Various content creators, including authors, songwriters, and media outlets like The New York Times, are taking legal action, claiming that generative AI, trained on copyrighted content, produces identical copies without permission.
Before ChatGPT was introduced, Copyleaks, an artificial intelligence text analysis company, had already offered plagiarism detection services to companies and educational institutions for some time.
When ChatGPT first launched, it used the GPT-3.5 model, but OpenAI has now upgraded to the more advanced and powerful GPT-4.0 for its operations.
Plagiarism can manifest in various ways beyond just directly copying and pasting entire sentences and paragraphs.
Copyleaks requested approximately a thousand outputs from GPT-3.5, each consisting of about 400 words, covering 26 different subjects.
Among the GPT-3.5 outputs analyzed, the one with the highest similarity score was in computer science (100%), with physics (92%) and psychology (88%) following closely behind.

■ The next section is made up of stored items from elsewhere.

-- ==== Sys2Proof/Machine/RcvOps.lean ====
section
/-! DEFINITION. The reset ladder: context, engine, partition and block resets, what each kills and keeps, rollbacks of steps, and
work that moves off a failed engine (R270, R287, R288, R306, R415 to R426). -/

namespace Sys2Proof.Machine

/-! ## Context resets (R421, R441) -/

/-- The result of an item that a rung stops: FAIL_ABORTED with DETAIL_KIND 1 and no discarded line; FAIL_SECURITY for a held
slice. -/
def resetResult (b : Blk) (slice : Nat) : Result := ⟨if sliceHeld b slice then 0x19 else 0x12, 1, 0⟩

/-- A context reset begins. One that is RESTORING or SPILLING is reset when its transition ends. -/
def beginContextReset (c : Nat) (b : Blk) : Blk :=
  match b.contexts.get? c with
  | none => b
  | some e =>
    if e.state = .destroying ∨ e.destroyNext.isSome then b
    else if e.state = .restoring ∨ e.state = .spilling then b.updContext c fun e => { e with resetNext := some (e.resetNext.getD 0) }
    else
      let r := resetResult b e.slice
      let b := b.updContext c fun e => { e with resetNext := some 1 }
      let b := (ctxQueues b c).foldl (fun b q => (dropFetch q b).updQueue q fun x => { x with paused := true }) b
      let b := dropRecords c b
      let b := (b.items.filter fun i => i.2.ctx == c).foldl (fun b i => abortItem i.1 r b) b
      let ft := b.ft
      let now (k : Core) : Core := if k.ctx = some c then { k with stop := k.stop.map fun s => { s with graceFt := ft } } else k
      b.schU fun s => { s with cores := s.cores.mapVals fun _ k => now k }

/-- An item no longer keeps a reset waiting: it has ended and its completion waits at most on the fault path, or it is a remote
signal in flight. -/
def resetPast (it : Item) : Bool :=
  (it.result.isSome && (it.complWait || it.stall.isSome)) || (it.opcode == 6 && it.sig.isSome && it.result.isNone)

/-- Everything that a reset of the context ends has ended. -/
def resetDone (b : Blk) (c : Nat) : Bool :=
  !ctxOnCores b c && b.items.all fun e => e.2.ctx != c || resetPast e.2

/-- A context reset ends: the failure flag of every SQ is set, fetch resumes, and a destruction that waited begins (R421,
R426). -/
def endContextReset (c : Nat) (b : Blk) : Blk :=
  let flagOne (b : Blk) (q : Nat) : Blk :=
    let tag := (Config.flagTag b.free).toNat
    let b : Blk := { b with free := b.free + 1 }
    b.updQueue q fun x => { x with paused := false, flag := some (x.flag.getD tag) }
  let b := (ctxQueues b c).foldl flagOne b
  match b.contexts.get? c with
  | none => b
  | some e =>
    let b := b.updContext c fun e => { e with resetNext := none }
    match e.destroyNext with
    | some d => beginDestroy c d b
    | none => b

/-- A context reset that runs ends once it can. -/
def stepContextReset (c : Nat) (b : Blk) : Blk :=
  match b.contexts.get? c with
  | some e => if e.resetNext = some 1 ∧ resetDone b c then endContextReset c b else b
  | none => b

/-- A spill or a restore has ended: what waited for it begins (R138, R421). -/
def transitionEnded (c : Nat) (b : Blk) : Blk :=
  match b.contexts.get? c with
  | none => b
  | some e =>
    match e.destroyNext with
    | some d => beginDestroy c d (b.updContext c fun e => { e with resetNext := none })
    | none => if e.resetNext = some 0 then beginContextReset c b else b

The subjects with the lowest similarity scores were theater (0.9%), humanities (2.8%), and English language (5.4%).
“Our models were created and trained to understand concepts to aid in problem-solving. We have implemented safeguards to prevent unintentional memorization, and our terms of service forbid the deliberate use of our models to reproduce content.“
OpenAI spokesperson Lindsey Held stated in a communication to Axios,
In the legal case filed by The New York Times against Microsoft and OpenAI, it is alleged that the AI systems’ extensive replication of content amounts to copyright infringement.
In response to the lawsuit, OpenAI contended that “regurgitation” is an uncommon issue and accused The New York Times of manipulating prompts.